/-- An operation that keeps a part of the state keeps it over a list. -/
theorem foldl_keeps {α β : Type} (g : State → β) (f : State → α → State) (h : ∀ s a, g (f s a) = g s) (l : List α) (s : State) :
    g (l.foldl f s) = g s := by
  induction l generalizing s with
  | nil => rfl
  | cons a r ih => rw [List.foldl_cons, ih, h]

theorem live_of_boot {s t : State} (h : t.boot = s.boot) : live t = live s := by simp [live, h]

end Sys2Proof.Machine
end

--

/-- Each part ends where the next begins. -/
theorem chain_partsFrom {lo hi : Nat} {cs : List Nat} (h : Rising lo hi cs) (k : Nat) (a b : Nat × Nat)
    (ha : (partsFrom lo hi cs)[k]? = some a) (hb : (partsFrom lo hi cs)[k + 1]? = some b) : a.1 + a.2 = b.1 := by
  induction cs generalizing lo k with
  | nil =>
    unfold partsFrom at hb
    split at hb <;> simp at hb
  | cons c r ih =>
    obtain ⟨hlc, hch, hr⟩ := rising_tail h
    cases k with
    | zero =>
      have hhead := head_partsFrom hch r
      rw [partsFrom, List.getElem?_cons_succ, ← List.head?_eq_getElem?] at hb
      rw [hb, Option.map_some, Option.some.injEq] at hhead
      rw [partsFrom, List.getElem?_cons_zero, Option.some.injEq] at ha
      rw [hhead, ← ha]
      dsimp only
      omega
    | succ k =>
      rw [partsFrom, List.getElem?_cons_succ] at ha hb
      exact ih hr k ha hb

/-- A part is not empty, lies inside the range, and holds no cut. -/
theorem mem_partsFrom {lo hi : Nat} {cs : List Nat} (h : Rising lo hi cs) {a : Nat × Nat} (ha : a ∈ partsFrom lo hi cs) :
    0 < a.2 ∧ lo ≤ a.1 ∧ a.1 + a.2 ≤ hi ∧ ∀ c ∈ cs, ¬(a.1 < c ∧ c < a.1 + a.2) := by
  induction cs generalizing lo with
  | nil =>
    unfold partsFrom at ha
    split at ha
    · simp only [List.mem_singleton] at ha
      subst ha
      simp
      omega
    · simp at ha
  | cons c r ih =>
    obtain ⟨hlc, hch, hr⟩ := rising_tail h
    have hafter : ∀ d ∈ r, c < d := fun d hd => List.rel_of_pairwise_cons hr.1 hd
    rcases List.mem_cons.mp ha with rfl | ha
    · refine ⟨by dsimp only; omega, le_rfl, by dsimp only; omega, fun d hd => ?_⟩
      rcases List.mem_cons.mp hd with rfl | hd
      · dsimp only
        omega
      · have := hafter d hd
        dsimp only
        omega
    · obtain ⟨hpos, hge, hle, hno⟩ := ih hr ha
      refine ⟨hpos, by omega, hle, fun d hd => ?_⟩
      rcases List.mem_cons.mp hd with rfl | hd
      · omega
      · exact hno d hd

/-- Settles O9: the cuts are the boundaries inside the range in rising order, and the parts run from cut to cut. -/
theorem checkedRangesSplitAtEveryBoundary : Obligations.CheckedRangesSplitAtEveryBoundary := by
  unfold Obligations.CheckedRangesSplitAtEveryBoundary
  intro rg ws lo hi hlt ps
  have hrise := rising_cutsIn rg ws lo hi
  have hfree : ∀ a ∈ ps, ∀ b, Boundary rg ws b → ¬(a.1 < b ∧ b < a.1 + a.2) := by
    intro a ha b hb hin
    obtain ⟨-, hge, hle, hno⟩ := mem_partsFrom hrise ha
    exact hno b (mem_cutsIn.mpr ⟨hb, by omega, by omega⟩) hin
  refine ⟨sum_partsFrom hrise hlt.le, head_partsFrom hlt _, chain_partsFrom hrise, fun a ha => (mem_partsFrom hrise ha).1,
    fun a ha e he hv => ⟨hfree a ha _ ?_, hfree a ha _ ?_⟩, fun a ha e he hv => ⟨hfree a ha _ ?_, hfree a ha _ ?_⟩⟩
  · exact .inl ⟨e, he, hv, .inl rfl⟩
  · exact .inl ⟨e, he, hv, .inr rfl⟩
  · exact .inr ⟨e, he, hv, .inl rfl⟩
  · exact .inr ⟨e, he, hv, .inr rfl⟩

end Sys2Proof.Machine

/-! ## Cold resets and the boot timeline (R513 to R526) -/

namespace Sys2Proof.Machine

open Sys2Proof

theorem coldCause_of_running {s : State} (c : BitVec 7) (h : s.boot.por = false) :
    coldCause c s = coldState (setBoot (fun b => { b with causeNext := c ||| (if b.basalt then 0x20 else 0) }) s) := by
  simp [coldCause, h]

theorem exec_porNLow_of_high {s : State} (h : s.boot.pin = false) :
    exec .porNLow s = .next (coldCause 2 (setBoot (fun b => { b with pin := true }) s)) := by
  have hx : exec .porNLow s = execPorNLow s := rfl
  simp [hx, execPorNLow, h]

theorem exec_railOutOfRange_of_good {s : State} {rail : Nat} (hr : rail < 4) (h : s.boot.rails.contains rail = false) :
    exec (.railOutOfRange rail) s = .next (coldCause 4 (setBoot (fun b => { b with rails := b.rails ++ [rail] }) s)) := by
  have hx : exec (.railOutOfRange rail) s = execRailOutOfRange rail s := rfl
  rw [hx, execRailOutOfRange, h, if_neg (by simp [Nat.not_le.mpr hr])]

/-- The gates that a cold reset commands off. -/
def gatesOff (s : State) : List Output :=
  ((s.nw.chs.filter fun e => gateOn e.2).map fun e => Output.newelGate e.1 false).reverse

» **EXERCISE BRIEF**: Your answer should be the lines above, from the line containing "rw [hx, execRailOutOfRange, h, if_neg" up to and including the line containing "((s.nw.chs.filter fun e", reproduced exactly and with nothing else.

» **EXPECTED ANSWER**:
  rw [hx, execRailOutOfRange, h, if_neg (by simp [Nat.not_le.mpr hr])]

/-- The gates that a cold reset commands off. -/
def gatesOff (s : State) : List Output :=
  ((s.nw.chs.filter fun e => gateOn e.2).map fun e => Output.newelGate e.1 false).reverse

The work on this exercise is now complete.